Fighting The Hydra
An introduction
Most of us spend our time focused on the visible drama of the world: the arguments, the personalities, and the scandals that dominate the news. We argue about the actors on the stage of life while rarely asking who wrote the script or benefits from keeping the audience fixated on the performance. We see the puppets clearly enough, but we rarely see the strings, and almost never the hands that pull them. This is what I will be exploring in a series of posts in the coming weeks and months as I develop my thoughts on the issue of what I call the Hydras: The systems of power that we (as humanity) have created as a result of our inherent human nature and needs, and how these systems inevitably drift from their original useful purposes and end up controlling us rather than helping us.

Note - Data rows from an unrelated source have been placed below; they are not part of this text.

/-- R120, R122, R123: MIN to MAXN, CLZ, CTZ and POPC, SEXT, ZEXT, SEL, MADDR, LI and LIH; the count is the one that the
operand's low W bits have, W where they are all zero. -/
def Obligations.ScalarMoves : Prop :=
  ∀ (s : State), Room s 1 →
    (∀ f : SR, (Instr.min f).WellFormed → exec (.min f) s = .next (withResult s (.scalar f.sd.val)
      (wide true (if (low f.ty (rdS s f.sb.val)).slt (low f.ty (rdS s f.sa.val)) then low f.ty (rdS s f.sb.val)
        else low f.ty (rdS s f.sa.val))).toNat 0)) ∧
    (∀ f : SR, (Instr.max f).WellFormed → exec (.max f) s = .next (withResult s (.scalar f.sd.val)
      (wide true (if (low f.ty (rdS s f.sa.val)).slt (low f.ty (rdS s f.sb.val)) then low f.ty (rdS s f.sb.val)
        else low f.ty (rdS s f.sa.val))).toNat 0)) ∧
    (∀ f : SR, (Instr.minn f).WellFormed → exec (.minn f) s = .next (withResult s (.scalar f.sd.val)
      (wide false (if (low f.ty (rdS s f.sb.val)).ult (low f.ty (rdS s f.sa.val)) then low f.ty (rdS s f.sb.val)
        else low f.ty (rdS s f.sa.val))).toNat 0)) ∧
    (∀ f : SR, (Instr.maxn f).WellFormed → exec (.maxn f) s = .next (withResult s (.scalar f.sd.val)
      (wide false (if (low f.ty (rdS s f.sa.val)).ult (low f.ty (rdS s f.sb.val)) then low f.ty (rdS s f.sb.val)
        else low f.ty (rdS s f.sa.val))).toNat 0)) ∧
    (∀ f : SR, exec (.sext f) s =
      .next (withResult s (.scalar f.sd.val) (wide true (low f.ty (rdS s f.sa.val))).toNat 0)) ∧
    (∀ f : SR, exec (.zext f) s =
      .next (withResult s (.scalar f.sd.val) (wide false (low f.ty (rdS s f.sa.val))).toNat 0)) ∧
    (∀ f : SR, exec (.sel f) s =
      .next (withResult s (.scalar f.sd.val) (if s.arch.rdP f.pa.val then rdS s f.sa.val else rdS s f.sb.val).toNat 0)) ∧
    (∀ f : SX, exec (.maddr f) s =
      .next (withResult s (.scalar f.sd.val)
        (rdS s f.sa.val + rdS s f.sb.val <<< f.sh.val + f.imm.signExtend 64).toNat 0)) ∧
    (∀ f : SL, exec (.li f) s = .next (withResult s (.scalar f.sd.val) (f.imm.signExtend 64).toNat 0)) ∧
    (∀ f : SL, exec (.lih f) s =
      .next (withResult s (.scalar f.sd.val) (f.imm ++ (rdS s f.sd.val).setWidth 16).toNat 0)) ∧
    (∀ f : SR,
      let a := low f.ty (rdS s f.sa.val)
      let w := tyWidth f.ty
      (∃ n, exec (.clz f) s = .next (withResult s (.scalar f.sd.val) n 0) ∧ n ≤ w ∧
        (∀ i, w - n ≤ i → a.getLsbD i = false) ∧ (n < w → a.getLsbD (w - 1 - n) = true)) ∧
      (∃ n, exec (.ctz f) s = .next (withResult s (.scalar f.sd.val) n 0) ∧ n ≤ w ∧
        (∀ i, i < n → a.getLsbD i = false) ∧ (n < w → a.getLsbD n = true)) ∧
      exec (.popc f) s =
        .next (withResult s (.scalar f.sd.val) ((List.range w).filter (fun i => a.getLsbD i)).length 0))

I believe the stress and chaotic events around us have increased exponentially because the systems that shape modern life have themselves grown in scale, speed, and reach, making their effects more frequent, more intense, and harder to escape. Convenience has removed many of the pressures that once forced people to think seriously about survival, responsibility, and moral tradeoffs. The pace of change today leaves little time for reflection, and endless sources of distraction fill the gaps that silence and thought may once have occupied.

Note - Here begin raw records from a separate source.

@[simp] theorem State.setScore_mem (s : State) (i v : Nat) : (s.setScore i v).mem = s.mem := rfl
@[simp] theorem State.setScore_forms (s : State) (i v : Nat) : (s.setScore i v).forms = s.forms := rfl
@[simp] theorem State.setScore_tags (s : State) (i v : Nat) : (s.setScore i v).tags = s.tags := rfl
@[simp] theorem State.setScore_errs (s : State) (i v : Nat) : (s.setScore i v).errs = s.errs := rfl
@[simp] theorem State.setScore_inject (s : State) (i v : Nat) : (s.setScore i v).inject = s.inject := rfl
@[simp] theorem State.setScore_errLogs (s : State) (i v : Nat) : (s.setScore i v).errLogs = s.errLogs := rfl
@[simp] theorem State.setScore_cores (s : State) (i v : Nat) : (s.setScore i v).cores = s.cores := rfl
@[simp] theorem State.setScore_clusters (s : State) (i v : Nat) : (s.setScore i v).clusters = s.clusters := rfl
@[simp] theorem State.setScore_dieTlb (s : State) (i v : Nat) : (s.setScore i v).dieTlb = s.dieTlb := rfl
@[simp] theorem State.setScore_asids (s : State) (i v : Nat) : (s.setScore i v).asids = s.asids := rfl
@[simp] theorem State.setScore_mapped (s : State) (i v : Nat) : (s.setScore i v).mapped = s.mapped := rfl
@[simp] theorem State.setScore_jobs (s : State) (i v : Nat) : (s.setScore i v).jobs = s.jobs := rfl
@[simp] theorem State.setScore_manifests (s : State) (i v : Nat) : (s.setScore i v).manifests = s.manifests := rfl
@[simp] theorem State.setScore_enrolled (s : State) (i v : Nat) : (s.setScore i v).enrolled = s.enrolled := rfl
@[simp] theorem State.setScore_keyGen (s : State) (i v : Nat) : (s.setScore i v).keyGen = s.keyGen := rfl
@[simp] theorem State.setScore_tenants (s : State) (i v : Nat) : (s.setScore i v).tenants = s.tenants := rfl
@[simp] theorem State.setScore_revoking (s : State) (i v : Nat) : (s.setScore i v).revoking = s.revoking := rfl
@[simp] theorem State.setScore_rings (s : State) (i v : Nat) : (s.setScore i v).rings = s.rings := rfl
@[simp] theorem State.setScore_ret (s : State) (i v : Nat) : (s.setScore i v).ret = s.ret := rfl
@[simp] theorem State.setScore_wear (s : State) (i v : Nat) : (s.setScore i v).wear = s.wear := rfl
@[simp] theorem State.setScore_journal (s : State) (i v : Nat) : (s.setScore i v).journal = s.journal := rfl
@[simp] theorem State.setScore_txn (s : State) (i v : Nat) : (s.setScore i v).txn = s.txn := rfl
@[simp] theorem State.setScore_txnCount (s : State) (i v : Nat) : (s.setScore i v).txnCount = s.txnCount := rfl
@[simp] theorem State.setScore_badModels (s : State) (i v : Nat) : (s.setScore i v).badModels = s.badModels := rfl
@[simp] theorem State.setScore_sheets (s : State) (i v : Nat) : (s.setScore i v).sheets = s.sheets := rfl
@[simp] theorem State.setScore_links (s : State) (i v : Nat) : (s.setScore i v).links = s.links := rfl
@[simp] theorem State.setScore_drives (s : State) (i v : Nat) : (s.setScore i v).drives = s.drives := rfl
@[simp] theorem State.setScore_hostPort (s : State) (i v : Nat) : (s.setScore i v).hostPort = s.hostPort := rfl
@[simp] theorem State.setScore_nvmeQ (s : State) (i v : Nat) : (s.setScore i v).nvmeQ = s.nvmeQ := rfl
@[simp] theorem State.setScore_sessions (s : State) (i v : Nat) : (s.setScore i v).sessions = s.sessions := rfl
@[simp] theorem State.setScore_leases (s : State) (i v : Nat) : (s.setScore i v).leases = s.leases := rfl
@[simp] theorem State.setScore_outWindows (s : State) (i v : Nat) : (s.setScore i v).outWindows = s.outWindows := rfl
@[simp] theorem State.setScore_outLinks (s : State) (i v : Nat) : (s.setScore i v).outLinks = s.outLinks := rfl
@[simp] theorem State.setScore_safe (s : State) (i v : Nat) : (s.setScore i v).safe = s.safe := rfl
@[simp] theorem State.setScore_migIn (s : State) (i v : Nat) : (s.setScore i v).migIn = s.migIn := rfl
@[simp] theorem State.setScore_power (s : State) (i v : Nat) : (s.setScore i v).power = s.power := rfl
@[simp] theorem State.setScore_shock (s : State) (i v : Nat) : (s.setScore i v).shock = s.shock := rfl
@[simp] theorem State.setScore_lastSheetLost (s : State) (i v : Nat) : (s.setScore i v).lastSheetLost = s.lastSheetLost := rfl
@[simp] theorem State.setScore_powerLost (s : State) (i v : Nat) : (s.setScore i v).powerLost = s.powerLost := rfl
@[simp] theorem State.setScore_surveyFirst (s : State) (i v : Nat) : (s.setScore i v).surveyFirst = s.surveyFirst := rfl
@[simp] theorem State.setScore_faultPages (s : State) (i v : Nat) : (s.setScore i v).faultPages = s.faultPages := rfl
@[simp] theorem State.setScore_moveReqs (s : State) (i v : Nat) : (s.setScore i v).moveReqs = s.moveReqs := rfl
@[simp] theorem State.setScore_framesFor (s : State) (i v : Nat) : (s.setScore i v).framesFor = s.framesFor := rfl
@[simp] theorem State.setScore_heldSteps (s : State) (i v : Nat) : (s.setScore i v).heldSteps = s.heldSteps := rfl
@[simp] theorem State.setScore_sent (s : State) (i v : Nat) : (s.setScore i v).sent = s.sent := rfl
@[simp] theorem State.setScore_agenda (s : State) (i v : Nat) : (s.setScore i v).agenda = s.agenda := rfl
@[simp] theorem State.setScore_turn (s : State) (i v : Nat) : (s.setScore i v).turn = s.turn := rfl
@[simp] theorem State.setScore_freeCtr (s : State) (i v : Nat) : (s.setScore i v).freeCtr = s.freeCtr := rfl
@[simp] theorem State.setScore_cur (s : State) (i v : Nat) : (s.setScore i v).cur = s.cur := rfl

Little more than a century ago, much of daily life still revolved around staying alive, securing food, maintaining family and community, and navigating immediate physical risks, even here in the US. Today, for those in developed societies, survival has largely been abstracted away, replaced by an endless search for meaning, identity, and stimulation. At the same time, it is worth remembering that for much of the world, survival has never stopped being the central concern, which creates a widening gap in perspective that itself becomes a source of tension and conflict.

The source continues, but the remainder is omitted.